● Data:
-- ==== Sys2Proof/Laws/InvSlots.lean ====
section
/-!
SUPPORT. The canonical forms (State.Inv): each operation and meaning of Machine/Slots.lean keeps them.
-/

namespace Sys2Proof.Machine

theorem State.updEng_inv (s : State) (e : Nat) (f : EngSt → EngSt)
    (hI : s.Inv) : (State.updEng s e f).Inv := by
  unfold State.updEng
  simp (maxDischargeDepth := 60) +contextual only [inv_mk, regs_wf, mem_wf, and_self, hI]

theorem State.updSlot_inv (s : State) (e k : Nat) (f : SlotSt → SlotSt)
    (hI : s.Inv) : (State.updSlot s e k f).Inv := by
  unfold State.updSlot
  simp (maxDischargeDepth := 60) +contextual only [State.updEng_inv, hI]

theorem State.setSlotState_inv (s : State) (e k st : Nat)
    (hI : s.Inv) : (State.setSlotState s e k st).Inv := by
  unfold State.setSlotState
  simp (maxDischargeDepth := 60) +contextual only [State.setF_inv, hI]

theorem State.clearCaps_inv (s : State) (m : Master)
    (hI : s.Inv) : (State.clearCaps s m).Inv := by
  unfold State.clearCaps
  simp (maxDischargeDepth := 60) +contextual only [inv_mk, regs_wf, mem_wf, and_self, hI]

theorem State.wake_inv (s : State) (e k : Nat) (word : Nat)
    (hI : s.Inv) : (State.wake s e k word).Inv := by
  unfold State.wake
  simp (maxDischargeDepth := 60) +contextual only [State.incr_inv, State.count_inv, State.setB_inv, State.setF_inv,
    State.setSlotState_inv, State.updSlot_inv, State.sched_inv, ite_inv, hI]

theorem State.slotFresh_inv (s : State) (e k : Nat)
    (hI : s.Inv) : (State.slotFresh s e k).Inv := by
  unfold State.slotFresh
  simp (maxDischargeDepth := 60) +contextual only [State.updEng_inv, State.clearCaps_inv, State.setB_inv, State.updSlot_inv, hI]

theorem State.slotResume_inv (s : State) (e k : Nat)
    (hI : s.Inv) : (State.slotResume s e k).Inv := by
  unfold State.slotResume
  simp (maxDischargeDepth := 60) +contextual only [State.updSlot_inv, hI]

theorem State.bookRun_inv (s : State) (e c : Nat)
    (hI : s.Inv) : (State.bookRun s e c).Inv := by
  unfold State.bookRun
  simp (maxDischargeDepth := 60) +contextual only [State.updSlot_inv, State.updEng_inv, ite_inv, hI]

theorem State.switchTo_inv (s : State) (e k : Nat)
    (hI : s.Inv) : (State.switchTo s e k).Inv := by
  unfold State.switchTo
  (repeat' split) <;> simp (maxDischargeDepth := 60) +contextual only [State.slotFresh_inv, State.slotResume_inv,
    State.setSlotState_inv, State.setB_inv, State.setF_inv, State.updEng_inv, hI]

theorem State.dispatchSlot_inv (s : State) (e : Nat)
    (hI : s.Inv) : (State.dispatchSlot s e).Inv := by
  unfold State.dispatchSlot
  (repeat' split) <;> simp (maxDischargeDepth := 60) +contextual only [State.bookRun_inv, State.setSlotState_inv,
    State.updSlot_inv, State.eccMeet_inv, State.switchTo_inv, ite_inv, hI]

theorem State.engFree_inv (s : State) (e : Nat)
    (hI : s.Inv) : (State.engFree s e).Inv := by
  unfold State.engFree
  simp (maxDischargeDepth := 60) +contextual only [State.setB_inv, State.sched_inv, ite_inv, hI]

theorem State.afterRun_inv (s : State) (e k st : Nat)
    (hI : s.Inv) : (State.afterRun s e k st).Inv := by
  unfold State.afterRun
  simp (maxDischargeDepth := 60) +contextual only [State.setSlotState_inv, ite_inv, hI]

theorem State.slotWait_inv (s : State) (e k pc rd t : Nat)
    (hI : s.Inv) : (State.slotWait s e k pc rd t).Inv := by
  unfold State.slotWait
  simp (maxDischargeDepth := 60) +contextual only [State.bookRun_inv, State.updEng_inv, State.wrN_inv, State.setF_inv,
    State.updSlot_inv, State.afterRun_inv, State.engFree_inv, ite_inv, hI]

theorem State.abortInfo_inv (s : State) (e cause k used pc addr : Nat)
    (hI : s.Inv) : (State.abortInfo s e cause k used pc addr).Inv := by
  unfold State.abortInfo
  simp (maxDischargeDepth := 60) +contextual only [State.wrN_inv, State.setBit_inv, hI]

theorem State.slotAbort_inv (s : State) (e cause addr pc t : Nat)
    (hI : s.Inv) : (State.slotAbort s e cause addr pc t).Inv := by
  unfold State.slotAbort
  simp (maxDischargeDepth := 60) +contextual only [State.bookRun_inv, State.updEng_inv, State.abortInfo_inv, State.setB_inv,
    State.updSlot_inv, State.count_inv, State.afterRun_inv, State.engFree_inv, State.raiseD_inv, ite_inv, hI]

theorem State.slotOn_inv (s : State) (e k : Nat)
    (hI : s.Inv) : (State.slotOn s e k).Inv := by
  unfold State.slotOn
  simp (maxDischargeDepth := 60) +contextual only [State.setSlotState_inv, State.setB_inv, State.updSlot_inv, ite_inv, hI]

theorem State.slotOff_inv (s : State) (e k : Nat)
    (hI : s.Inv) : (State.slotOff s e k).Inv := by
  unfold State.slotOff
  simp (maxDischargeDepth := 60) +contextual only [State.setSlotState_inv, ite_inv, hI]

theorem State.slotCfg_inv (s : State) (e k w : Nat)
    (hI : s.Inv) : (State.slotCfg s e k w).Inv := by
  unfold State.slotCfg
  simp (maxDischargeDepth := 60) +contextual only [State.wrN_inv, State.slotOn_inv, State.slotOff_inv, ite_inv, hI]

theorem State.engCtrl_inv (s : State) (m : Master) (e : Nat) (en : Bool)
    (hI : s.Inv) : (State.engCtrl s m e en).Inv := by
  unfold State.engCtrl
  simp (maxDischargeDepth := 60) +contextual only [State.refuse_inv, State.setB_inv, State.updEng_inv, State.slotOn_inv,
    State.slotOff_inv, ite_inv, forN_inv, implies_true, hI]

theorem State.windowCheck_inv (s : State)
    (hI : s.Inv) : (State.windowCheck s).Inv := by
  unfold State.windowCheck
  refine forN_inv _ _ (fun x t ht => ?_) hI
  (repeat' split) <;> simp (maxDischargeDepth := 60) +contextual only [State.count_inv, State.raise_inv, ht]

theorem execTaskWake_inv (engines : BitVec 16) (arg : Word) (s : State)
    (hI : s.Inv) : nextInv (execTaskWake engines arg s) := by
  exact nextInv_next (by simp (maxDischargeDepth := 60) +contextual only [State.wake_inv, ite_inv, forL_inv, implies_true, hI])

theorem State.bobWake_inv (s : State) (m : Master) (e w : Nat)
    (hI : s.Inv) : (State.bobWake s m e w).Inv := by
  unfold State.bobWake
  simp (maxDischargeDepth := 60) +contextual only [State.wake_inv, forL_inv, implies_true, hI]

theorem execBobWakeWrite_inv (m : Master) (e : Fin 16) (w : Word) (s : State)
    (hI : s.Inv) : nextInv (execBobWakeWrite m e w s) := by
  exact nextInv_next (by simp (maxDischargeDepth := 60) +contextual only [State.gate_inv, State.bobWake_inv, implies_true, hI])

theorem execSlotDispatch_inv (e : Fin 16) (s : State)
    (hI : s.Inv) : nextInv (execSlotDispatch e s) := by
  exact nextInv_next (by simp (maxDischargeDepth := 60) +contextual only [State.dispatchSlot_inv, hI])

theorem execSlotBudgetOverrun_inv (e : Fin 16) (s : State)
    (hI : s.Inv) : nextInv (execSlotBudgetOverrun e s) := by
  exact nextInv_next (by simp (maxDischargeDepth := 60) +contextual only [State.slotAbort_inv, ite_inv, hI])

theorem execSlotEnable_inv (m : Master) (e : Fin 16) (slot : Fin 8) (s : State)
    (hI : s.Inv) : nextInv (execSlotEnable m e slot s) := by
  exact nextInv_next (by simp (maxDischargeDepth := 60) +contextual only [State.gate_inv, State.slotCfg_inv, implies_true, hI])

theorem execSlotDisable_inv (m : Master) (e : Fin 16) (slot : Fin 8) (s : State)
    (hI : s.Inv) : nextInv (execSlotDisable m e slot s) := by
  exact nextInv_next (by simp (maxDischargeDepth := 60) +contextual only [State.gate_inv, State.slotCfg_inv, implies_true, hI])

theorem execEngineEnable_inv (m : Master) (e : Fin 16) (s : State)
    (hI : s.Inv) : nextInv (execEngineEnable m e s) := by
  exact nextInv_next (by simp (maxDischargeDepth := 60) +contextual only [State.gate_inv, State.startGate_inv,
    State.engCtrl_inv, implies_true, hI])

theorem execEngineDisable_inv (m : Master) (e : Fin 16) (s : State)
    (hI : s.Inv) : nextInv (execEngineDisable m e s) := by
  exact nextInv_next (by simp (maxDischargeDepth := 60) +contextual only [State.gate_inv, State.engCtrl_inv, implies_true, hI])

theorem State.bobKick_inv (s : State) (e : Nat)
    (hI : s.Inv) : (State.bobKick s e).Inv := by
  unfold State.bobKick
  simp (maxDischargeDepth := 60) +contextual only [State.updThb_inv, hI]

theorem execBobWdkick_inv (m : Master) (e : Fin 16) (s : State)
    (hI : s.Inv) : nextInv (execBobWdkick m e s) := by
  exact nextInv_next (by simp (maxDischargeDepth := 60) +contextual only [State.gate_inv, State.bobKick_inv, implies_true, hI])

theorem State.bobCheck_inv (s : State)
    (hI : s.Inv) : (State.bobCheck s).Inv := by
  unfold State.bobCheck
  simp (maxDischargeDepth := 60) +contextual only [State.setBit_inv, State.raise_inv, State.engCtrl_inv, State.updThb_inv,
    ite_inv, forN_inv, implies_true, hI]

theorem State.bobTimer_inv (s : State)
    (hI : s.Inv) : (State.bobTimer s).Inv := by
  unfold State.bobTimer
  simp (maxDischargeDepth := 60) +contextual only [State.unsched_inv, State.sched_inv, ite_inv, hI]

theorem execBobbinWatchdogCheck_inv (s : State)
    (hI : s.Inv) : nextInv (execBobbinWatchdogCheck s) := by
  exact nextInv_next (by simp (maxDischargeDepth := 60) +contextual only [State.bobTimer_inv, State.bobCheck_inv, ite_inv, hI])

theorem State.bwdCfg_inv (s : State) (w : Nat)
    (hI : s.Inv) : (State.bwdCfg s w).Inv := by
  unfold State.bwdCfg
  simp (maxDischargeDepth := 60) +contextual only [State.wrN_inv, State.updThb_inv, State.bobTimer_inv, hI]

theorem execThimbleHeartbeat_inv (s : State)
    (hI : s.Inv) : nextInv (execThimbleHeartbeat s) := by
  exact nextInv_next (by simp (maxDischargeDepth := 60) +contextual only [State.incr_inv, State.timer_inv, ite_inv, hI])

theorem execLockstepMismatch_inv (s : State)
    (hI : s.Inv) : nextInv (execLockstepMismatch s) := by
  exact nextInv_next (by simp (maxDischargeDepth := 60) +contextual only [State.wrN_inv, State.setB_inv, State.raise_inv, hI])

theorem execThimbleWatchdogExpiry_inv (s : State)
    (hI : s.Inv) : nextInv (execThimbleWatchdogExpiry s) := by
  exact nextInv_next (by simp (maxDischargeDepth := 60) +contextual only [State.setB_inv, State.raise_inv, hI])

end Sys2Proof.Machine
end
==
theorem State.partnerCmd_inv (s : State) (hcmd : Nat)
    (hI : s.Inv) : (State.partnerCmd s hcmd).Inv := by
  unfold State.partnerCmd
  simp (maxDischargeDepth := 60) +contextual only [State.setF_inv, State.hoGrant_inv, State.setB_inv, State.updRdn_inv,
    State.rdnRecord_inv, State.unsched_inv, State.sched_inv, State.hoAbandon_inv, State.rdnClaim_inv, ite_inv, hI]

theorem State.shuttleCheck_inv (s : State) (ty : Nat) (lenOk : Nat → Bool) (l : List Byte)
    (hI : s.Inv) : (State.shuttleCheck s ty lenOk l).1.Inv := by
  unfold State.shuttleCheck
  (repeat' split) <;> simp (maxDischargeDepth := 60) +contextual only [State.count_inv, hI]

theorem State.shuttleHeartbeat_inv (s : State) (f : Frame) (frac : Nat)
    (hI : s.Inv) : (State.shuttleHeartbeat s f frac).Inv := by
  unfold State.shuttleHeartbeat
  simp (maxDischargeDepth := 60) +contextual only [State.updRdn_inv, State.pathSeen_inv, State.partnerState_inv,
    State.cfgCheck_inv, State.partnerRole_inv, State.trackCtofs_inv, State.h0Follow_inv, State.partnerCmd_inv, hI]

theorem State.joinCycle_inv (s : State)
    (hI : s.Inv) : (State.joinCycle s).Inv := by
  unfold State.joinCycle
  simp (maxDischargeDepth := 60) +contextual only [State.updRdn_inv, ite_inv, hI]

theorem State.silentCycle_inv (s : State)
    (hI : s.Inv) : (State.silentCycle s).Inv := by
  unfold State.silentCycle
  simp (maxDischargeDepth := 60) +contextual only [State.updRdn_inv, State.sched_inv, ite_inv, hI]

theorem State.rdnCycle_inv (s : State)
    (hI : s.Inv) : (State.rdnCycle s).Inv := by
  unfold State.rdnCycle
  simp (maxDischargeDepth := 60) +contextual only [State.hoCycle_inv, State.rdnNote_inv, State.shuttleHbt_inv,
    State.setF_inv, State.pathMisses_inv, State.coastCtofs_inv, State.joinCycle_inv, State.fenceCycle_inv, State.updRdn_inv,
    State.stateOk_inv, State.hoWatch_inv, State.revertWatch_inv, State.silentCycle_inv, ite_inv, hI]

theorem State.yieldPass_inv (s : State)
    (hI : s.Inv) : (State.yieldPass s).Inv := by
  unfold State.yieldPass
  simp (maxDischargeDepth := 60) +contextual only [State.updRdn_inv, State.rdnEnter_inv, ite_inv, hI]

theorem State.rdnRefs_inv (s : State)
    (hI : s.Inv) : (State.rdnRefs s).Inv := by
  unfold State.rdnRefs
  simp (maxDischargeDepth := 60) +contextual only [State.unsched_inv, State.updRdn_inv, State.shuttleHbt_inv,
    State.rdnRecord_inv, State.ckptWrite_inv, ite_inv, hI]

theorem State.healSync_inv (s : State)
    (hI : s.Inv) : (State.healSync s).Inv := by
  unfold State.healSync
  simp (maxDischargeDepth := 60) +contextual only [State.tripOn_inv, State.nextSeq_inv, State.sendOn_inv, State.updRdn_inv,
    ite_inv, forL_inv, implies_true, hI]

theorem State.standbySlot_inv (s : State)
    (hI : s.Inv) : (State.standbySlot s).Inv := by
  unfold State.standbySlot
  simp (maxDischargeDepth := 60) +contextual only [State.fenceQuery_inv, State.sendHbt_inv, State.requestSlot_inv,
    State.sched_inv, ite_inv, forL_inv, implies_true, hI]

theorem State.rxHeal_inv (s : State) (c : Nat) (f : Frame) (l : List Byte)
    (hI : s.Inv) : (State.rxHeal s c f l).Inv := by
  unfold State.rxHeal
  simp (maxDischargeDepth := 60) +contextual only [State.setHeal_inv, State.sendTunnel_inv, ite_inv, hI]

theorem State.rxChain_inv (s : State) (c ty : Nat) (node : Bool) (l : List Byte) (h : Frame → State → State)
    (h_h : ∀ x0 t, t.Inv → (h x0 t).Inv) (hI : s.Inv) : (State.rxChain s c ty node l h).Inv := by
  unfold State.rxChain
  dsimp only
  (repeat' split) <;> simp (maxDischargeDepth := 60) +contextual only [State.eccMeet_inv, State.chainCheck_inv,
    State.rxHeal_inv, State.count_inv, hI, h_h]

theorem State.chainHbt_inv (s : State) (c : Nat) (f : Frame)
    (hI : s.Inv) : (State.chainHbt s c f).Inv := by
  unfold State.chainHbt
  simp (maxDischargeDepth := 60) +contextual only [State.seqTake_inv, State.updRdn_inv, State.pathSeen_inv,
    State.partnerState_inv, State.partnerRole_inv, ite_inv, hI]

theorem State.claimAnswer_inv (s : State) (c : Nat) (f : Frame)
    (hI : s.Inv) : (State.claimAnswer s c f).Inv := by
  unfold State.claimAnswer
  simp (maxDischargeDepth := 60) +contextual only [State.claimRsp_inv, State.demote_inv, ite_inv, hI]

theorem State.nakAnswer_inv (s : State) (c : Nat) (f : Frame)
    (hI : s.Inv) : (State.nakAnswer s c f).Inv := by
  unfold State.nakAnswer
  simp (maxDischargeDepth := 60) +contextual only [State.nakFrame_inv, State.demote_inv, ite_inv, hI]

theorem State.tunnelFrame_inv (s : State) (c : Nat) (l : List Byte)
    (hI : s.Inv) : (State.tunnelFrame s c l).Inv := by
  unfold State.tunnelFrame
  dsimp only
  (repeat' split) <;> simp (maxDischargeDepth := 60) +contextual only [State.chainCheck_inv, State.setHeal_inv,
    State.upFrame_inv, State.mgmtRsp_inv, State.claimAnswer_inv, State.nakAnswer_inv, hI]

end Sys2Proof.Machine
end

● To do: Set down, unchanged, only those lines above that fall between the line with "(hI : s.Inv) : (State.clearCaps" and the line with "theorem State.wake_inv (s", the two end lines included.

● Problem solution:
    (hI : s.Inv) : (State.clearCaps s m).Inv := by
  unfold State.clearCaps
  simp (maxDischargeDepth := 60) +contextual only [inv_mk, regs_wf, mem_wf, and_self, hI]

theorem State.wake_inv (s : State) (e k : Nat) (word : Nat)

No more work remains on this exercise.